_Assigned task_
From the first line of the entries below, reproduce everything exactly through the line with "(countFlash i n s).power = s.power := rfl", and nothing more.

_Exercise inputs_
/-! ## countFlash -/

@[simp] theorem countFlash_pending (i n : Nat) (s : State) : (countFlash i n s).pending = s.pending := rfl
@[simp] theorem countFlash_out (i n : Nat) (s : State) : (countFlash i n s).out = s.out := rfl
@[simp] theorem countFlash_free (i n : Nat) (s : State) : (countFlash i n s).free = s.free := rfl
@[simp] theorem countFlash_clk (i n : Nat) (s : State) : (countFlash i n s).clk = s.clk := rfl
@[simp] theorem countFlash_power (i n : Nat) (s : State) : (countFlash i n s).power = s.power := rfl
@[simp] theorem countFlash_boot (i n : Nat) (s : State) : (countFlash i n s).boot = s.boot := rfl
@[simp] theorem countFlash_sec (i n : Nat) (s : State) : (countFlash i n s).sec = s.sec := rfl
@[simp] theorem countFlash_cfg (i n : Nat) (s : State) : (countFlash i n s).cfg = s.cfg := rfl
@[simp] theorem countFlash_jobs (i n : Nat) (s : State) : (countFlash i n s).jobs = s.jobs := rfl
@[simp] theorem countFlash_index (i n : Nat) (s : State) : (countFlash i n s).index = s.index := rfl
@[simp] theorem countFlash_marr (i n : Nat) (s : State) : (countFlash i n s).marr = s.marr := rfl
@[simp] theorem countFlash_tiers (i n : Nat) (s : State) : (countFlash i n s).tiers = s.tiers := rfl
@[simp] theorem countFlash_eng (i n : Nat) (s : State) : (countFlash i n s).eng = s.eng := rfl
@[simp] theorem countFlash_flash (i n : Nat) (s : State) : (countFlash i n s).flash = s.flash := rfl
@[simp] theorem countFlash_net (i n : Nat) (s : State) : (countFlash i n s).net = s.net := rfl
@[simp] theorem countFlash_host (i n : Nat) (s : State) : (countFlash i n s).host = s.host := rfl
@[simp] theorem countFlash_mgmt (i n : Nat) (s : State) : (countFlash i n s).mgmt = s.mgmt := rfl
@[simp] theorem countFlash_splice (i n : Nat) (s : State) : (countFlash i n s).splice = s.splice := rfl
@[simp] theorem countFlash_faults (i n : Nat) (s : State) : (countFlash i n s).faults = s.faults := rfl
@[simp] theorem countFlash_persist_formatted (i n : Nat) (s : State) : (countFlash i n s).persist.formatted = s.persist.formatted := rfl
@[simp] theorem countFlash_persist_erased (i n : Nat) (s : State) : (countFlash i n s).persist.erased = s.persist.erased := rfl
@[simp] theorem countFlash_persist_config (i n : Nat) (s : State) : (countFlash i n s).persist.config = s.persist.config := rfl
@[simp] theorem countFlash_persist_resetGen (i n : Nat) (s : State) : (countFlash i n s).persist.resetGen = s.persist.resetGen := rfl
@[simp] theorem countFlash_persist_root (i n : Nat) (s : State) : (countFlash i n s).persist.root = s.persist.root := rfl
@[simp] theorem countFlash_persist_epochs (i n : Nat) (s : State) : (countFlash i n s).persist.epochs = s.persist.epochs := rfl
@[simp] theorem countFlash_persist_variants (i n : Nat) (s : State) : (countFlash i n s).persist.variants = s.persist.variants := rfl
@[simp] theorem countFlash_persist_weights (i n : Nat) (s : State) : (countFlash i n s).persist.weights = s.persist.weights := rfl
@[simp] theorem countFlash_persist_spareMap (i n : Nat) (s : State) : (countFlash i n s).persist.spareMap = s.persist.spareMap := rfl
@[simp] theorem countFlash_persist_checkpoint (i n : Nat) (s : State) : (countFlash i n s).persist.checkpoint = s.persist.checkpoint := rfl
@[simp] theorem countFlash_persist_journal (i n : Nat) (s : State) : (countFlash i n s).persist.journal = s.persist.journal := rfl
@[simp] theorem countFlash_persist_directory (i n : Nat) (s : State) : (countFlash i n s).persist.directory = s.persist.directory := rfl
@[simp] theorem countFlash_persist_writeSeq (i n : Nat) (s : State) : (countFlash i n s).persist.writeSeq = s.persist.writeSeq := rfl
@[simp] theorem countFlash_persist_writeNo (i n : Nat) (s : State) : (countFlash i n s).persist.writeNo = s.persist.writeNo := rfl
@[simp] theorem countFlash_persist_credit (i n : Nat) (s : State) : (countFlash i n s).persist.credit = s.persist.credit := rfl
@[simp] theorem countFlash_persist_theta (i n : Nat) (s : State) : (countFlash i n s).persist.theta = s.persist.theta := rfl
@[simp] theorem countFlash_persist_usable (i n : Nat) (s : State) : (countFlash i n s).persist.usable = s.persist.usable := rfl
@[simp] theorem countFlash_persist_faults (i n : Nat) (s : State) : (countFlash i n s).persist.faults = s.persist.faults := rfl
@[simp] theorem countFlash_persist_unflushed (i n : Nat) (s : State) : (countFlash i n s).persist.unflushed = s.persist.unflushed := rfl
@[simp] theorem countFlash_persist_deadDies (i n : Nat) (s : State) : (countFlash i n s).persist.deadDies = s.persist.deadDies := rfl
@[simp] theorem countFlash_persist_journalSeq (i n : Nat) (s : State) : (countFlash i n s).persist.journalSeq = s.persist.journalSeq := rfl

/-! ## countSplice -/

@[simp] theorem countSplice_pending (i : Nat) (s : State) : (countSplice i s).pending = s.pending := rfl
@[simp] theorem countSplice_out (i : Nat) (s : State) : (countSplice i s).out = s.out := rfl
@[simp] theorem countSplice_free (i : Nat) (s : State) : (countSplice i s).free = s.free := rfl
@[simp] theorem countSplice_clk (i : Nat) (s : State) : (countSplice i s).clk = s.clk := rfl
@[simp] theorem countSplice_power (i : Nat) (s : State) : (countSplice i s).power = s.power := rfl
@[simp] theorem countSplice_boot (i : Nat) (s : State) : (countSplice i s).boot = s.boot := rfl
@[simp] theorem countSplice_sec (i : Nat) (s : State) : (countSplice i s).sec = s.sec := rfl
@[simp] theorem countSplice_cfg (i : Nat) (s : State) : (countSplice i s).cfg = s.cfg := rfl
@[simp] theorem countSplice_persist (i : Nat) (s : State) : (countSplice i s).persist = s.persist := rfl
@[simp] theorem countSplice_jobs (i : Nat) (s : State) : (countSplice i s).jobs = s.jobs := rfl
@[simp] theorem countSplice_index (i : Nat) (s : State) : (countSplice i s).index = s.index := rfl
@[simp] theorem countSplice_marr (i : Nat) (s : State) : (countSplice i s).marr = s.marr := rfl
@[simp] theorem countSplice_tiers (i : Nat) (s : State) : (countSplice i s).tiers = s.tiers := rfl
@[simp] theorem countSplice_eng (i : Nat) (s : State) : (countSplice i s).eng = s.eng := rfl
@[simp] theorem countSplice_flash (i : Nat) (s : State) : (countSplice i s).flash = s.flash := rfl
@[simp] theorem countSplice_net (i : Nat) (s : State) : (countSplice i s).net = s.net := rfl
@[simp] theorem countSplice_host (i : Nat) (s : State) : (countSplice i s).host = s.host := rfl
@[simp] theorem countSplice_mgmt (i : Nat) (s : State) : (countSplice i s).mgmt = s.mgmt := rfl
@[simp] theorem countSplice_faults (i : Nat) (s : State) : (countSplice i s).faults = s.faults := rfl
@[simp] theorem countSplice_splice_ports (i : Nat) (s : State) : (countSplice i s).splice.ports = s.splice.ports := rfl

/-! ## countPort -/

@[simp] theorem countPort_pending (p i n : Nat) (s : State) : (countPort p i n s).pending = s.pending := rfl
@[simp] theorem countPort_out (p i n : Nat) (s : State) : (countPort p i n s).out = s.out := rfl
@[simp] theorem countPort_free (p i n : Nat) (s : State) : (countPort p i n s).free = s.free := rfl
@[simp] theorem countPort_clk (p i n : Nat) (s : State) : (countPort p i n s).clk = s.clk := rfl
@[simp] theorem countPort_power (p i n : Nat) (s : State) : (countPort p i n s).power = s.power := rfl
@[simp] theorem countPort_boot (p i n : Nat) (s : State) : (countPort p i n s).boot = s.boot := rfl
@[simp] theorem countPort_sec (p i n : Nat) (s : State) : (countPort p i n s).sec = s.sec := rfl
@[simp] theorem countPort_cfg (p i n : Nat) (s : State) : (countPort p i n s).cfg = s.cfg := rfl
@[simp] theorem countPort_persist (p i n : Nat) (s : State) : (countPort p i n s).persist = s.persist := rfl
@[simp] theorem countPort_jobs (p i n : Nat) (s : State) : (countPort p i n s).jobs = s.jobs := rfl
@[simp] theorem countPort_index (p i n : Nat) (s : State) : (countPort p i n s).index = s.index := rfl
@[simp] theorem countPort_marr (p i n : Nat) (s : State) : (countPort p i n s).marr = s.marr := rfl
@[simp] theorem countPort_tiers (p i n : Nat) (s : State) : (countPort p i n s).tiers = s.tiers := rfl
@[simp] theorem countPort_eng (p i n : Nat) (s : State) : (countPort p i n s).eng = s.eng := rfl
@[simp] theorem countPort_flash (p i n : Nat) (s : State) : (countPort p i n s).flash = s.flash := rfl
@[simp] theorem countPort_host (p i n : Nat) (s : State) : (countPort p i n s).host = s.host := rfl
@[simp] theorem countPort_mgmt (p i n : Nat) (s : State) : (countPort p i n s).mgmt = s.mgmt := rfl
@[simp] theorem countPort_splice (p i n : Nat) (s : State) : (countPort p i n s).splice = s.splice := rfl
@[simp] theorem countPort_faults (p i n : Nat) (s : State) : (countPort p i n s).faults = s.faults := rfl
@[simp] theorem countPort_net_eports (p i n : Nat) (s : State) : (countPort p i n s).net.eports = s.net.eports := rfl
@[simp] theorem countPort_net_qps (p i n : Nat) (s : State) : (countPort p i n s).net.qps = s.net.qps := rfl
@[simp] theorem countPort_net_qpPool (p i n : Nat) (s : State) : (countPort p i n s).net.qpPool = s.net.qpPool := rfl
@[simp] theorem countPort_net_useClock (p i n : Nat) (s : State) : (countPort p i n s).net.useClock = s.net.useClock := rfl

/-! ## putBand -/

@[simp] theorem putBand_pending (b : Band) (s : State) : (putBand b s).pending = s.pending := rfl
@[simp] theorem putBand_out (b : Band) (s : State) : (putBand b s).out = s.out := rfl
@[simp] theorem putBand_free (b : Band) (s : State) : (putBand b s).free = s.free := rfl
@[simp] theorem putBand_clk (b : Band) (s : State) : (putBand b s).clk = s.clk := rfl
@[simp] theorem putBand_power (b : Band) (s : State) : (putBand b s).power = s.power := rfl
@[simp] theorem putBand_boot (b : Band) (s : State) : (putBand b s).boot = s.boot := rfl
@[simp] theorem putBand_sec (b : Band) (s : State) : (putBand b s).sec = s.sec := rfl
@[simp] theorem putBand_cfg (b : Band) (s : State) : (putBand b s).cfg = s.cfg := rfl
@[simp] theorem putBand_persist (b : Band) (s : State) : (putBand b s).persist = s.persist := rfl
@[simp] theorem putBand_jobs (b : Band) (s : State) : (putBand b s).jobs = s.jobs := rfl
@[simp] theorem putBand_index (b : Band) (s : State) : (putBand b s).index = s.index := rfl
@[simp] theorem putBand_marr (b : Band) (s : State) : (putBand b s).marr = s.marr := rfl
@[simp] theorem putBand_tiers (b : Band) (s : State) : (putBand b s).tiers = s.tiers := rfl
@[simp] theorem putBand_eng (b : Band) (s : State) : (putBand b s).eng = s.eng := rfl
@[simp] theorem putBand_net (b : Band) (s : State) : (putBand b s).net = s.net := rfl
@[simp] theorem putBand_host (b : Band) (s : State) : (putBand b s).host = s.host := rfl
@[simp] theorem putBand_mgmt (b : Band) (s : State) : (putBand b s).mgmt = s.mgmt := rfl
@[simp] theorem putBand_splice (b : Band) (s : State) : (putBand b s).splice = s.splice := rfl
@[simp] theorem putBand_faults (b : Band) (s : State) : (putBand b s).faults = s.faults := rfl
@[simp] theorem putBand_flash_map (b : Band) (s : State) : (putBand b s).flash.map = s.flash.map := rfl
@[simp] theorem putBand_flash_programs (b : Band) (s : State) : (putBand b s).flash.programs = s.flash.programs := rfl
@[simp] theorem putBand_flash_waiting (b : Band) (s : State) : (putBand b s).flash.waiting = s.flash.waiting := rfl
@[simp] theorem putBand_flash_nextProgram (b : Band) (s : State) : (putBand b s).flash.nextProgram = s.flash.nextProgram := rfl
@[simp] theorem putBand_flash_assembling (b : Band) (s : State) : (putBand b s).flash.assembling = s.flash.assembling := rfl
@[simp] theorem putBand_flash_cursor (b : Band) (s : State) : (putBand b s).flash.cursor = s.flash.cursor := rfl
@[simp] theorem putBand_flash_writeSeq (b : Band) (s : State) : (putBand b s).flash.writeSeq = s.flash.writeSeq := rfl
@[simp] theorem putBand_flash_pendingRecs (b : Band) (s : State) : (putBand b s).flash.pendingRecs = s.flash.pendingRecs := rfl
@[simp] theorem putBand_flash_flushing (b : Band) (s : State) : (putBand b s).flash.flushing = s.flash.flushing := rfl
@[simp] theorem putBand_flash_trimmed (b : Band) (s : State) : (putBand b s).flash.trimmed = s.flash.trimmed := rfl
@[simp] theorem putBand_flash_mapRecs (b : Band) (s : State) : (putBand b s).flash.mapRecs = s.flash.mapRecs := rfl
@[simp] theorem putBand_flash_dataBytes (b : Band) (s : State) : (putBand b s).flash.dataBytes = s.flash.dataBytes := rfl
@[simp] theorem putBand_flash_markerDue (b : Band) (s : State) : (putBand b s).flash.markerDue = s.flash.markerDue := rfl
@[simp] theorem putBand_flash_dirtySegs (b : Band) (s : State) : (putBand b s).flash.dirtySegs = s.flash.dirtySegs := rfl
@[simp] theorem putBand_flash_gcVictim (b : Band) (s : State) : (putBand b s).flash.gcVictim = s.flash.gcVictim := rfl
@[simp] theorem putBand_flash_gcLeft (b : Band) (s : State) : (putBand b s).flash.gcLeft = s.flash.gcLeft := rfl
@[simp] theorem putBand_flash_gcInFlush (b : Band) (s : State) : (putBand b s).flash.gcInFlush = s.flash.gcInFlush := rfl
@[simp] theorem putBand_flash_gcFlushed (b : Band) (s : State) : (putBand b s).flash.gcFlushed = s.flash.gcFlushed := rfl
@[simp] theorem putBand_flash_reads (b : Band) (s : State) : (putBand b s).flash.reads = s.flash.reads := rfl
@[simp] theorem putBand_flash_retired (b : Band) (s : State) : (putBand b s).flash.retired = s.flash.retired := rfl
@[simp] theorem putBand_flash_retiredWindow (b : Band) (s : State) : (putBand b s).flash.retiredWindow = s.flash.retiredWindow := rfl
@[simp] theorem putBand_flash_ops (b : Band) (s : State) : (putBand b s).flash.ops = s.flash.ops := rfl
@[simp] theorem putBand_flash_nextOp (b : Band) (s : State) : (putBand b s).flash.nextOp = s.flash.nextOp := rfl
@[simp] theorem putBand_flash_nandFloor (b : Band) (s : State) : (putBand b s).flash.nandFloor = s.flash.nandFloor := rfl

_Exercise result_
/-! ## countFlash -/

@[simp] theorem countFlash_pending (i n : Nat) (s : State) : (countFlash i n s).pending = s.pending := rfl
@[simp] theorem countFlash_out (i n : Nat) (s : State) : (countFlash i n s).out = s.out := rfl
@[simp] theorem countFlash_free (i n : Nat) (s : State) : (countFlash i n s).free = s.free := rfl
@[simp] theorem countFlash_clk (i n : Nat) (s : State) : (countFlash i n s).clk = s.clk := rfl
@[simp] theorem countFlash_power (i n : Nat) (s : State) : (countFlash i n s).power = s.power := rfl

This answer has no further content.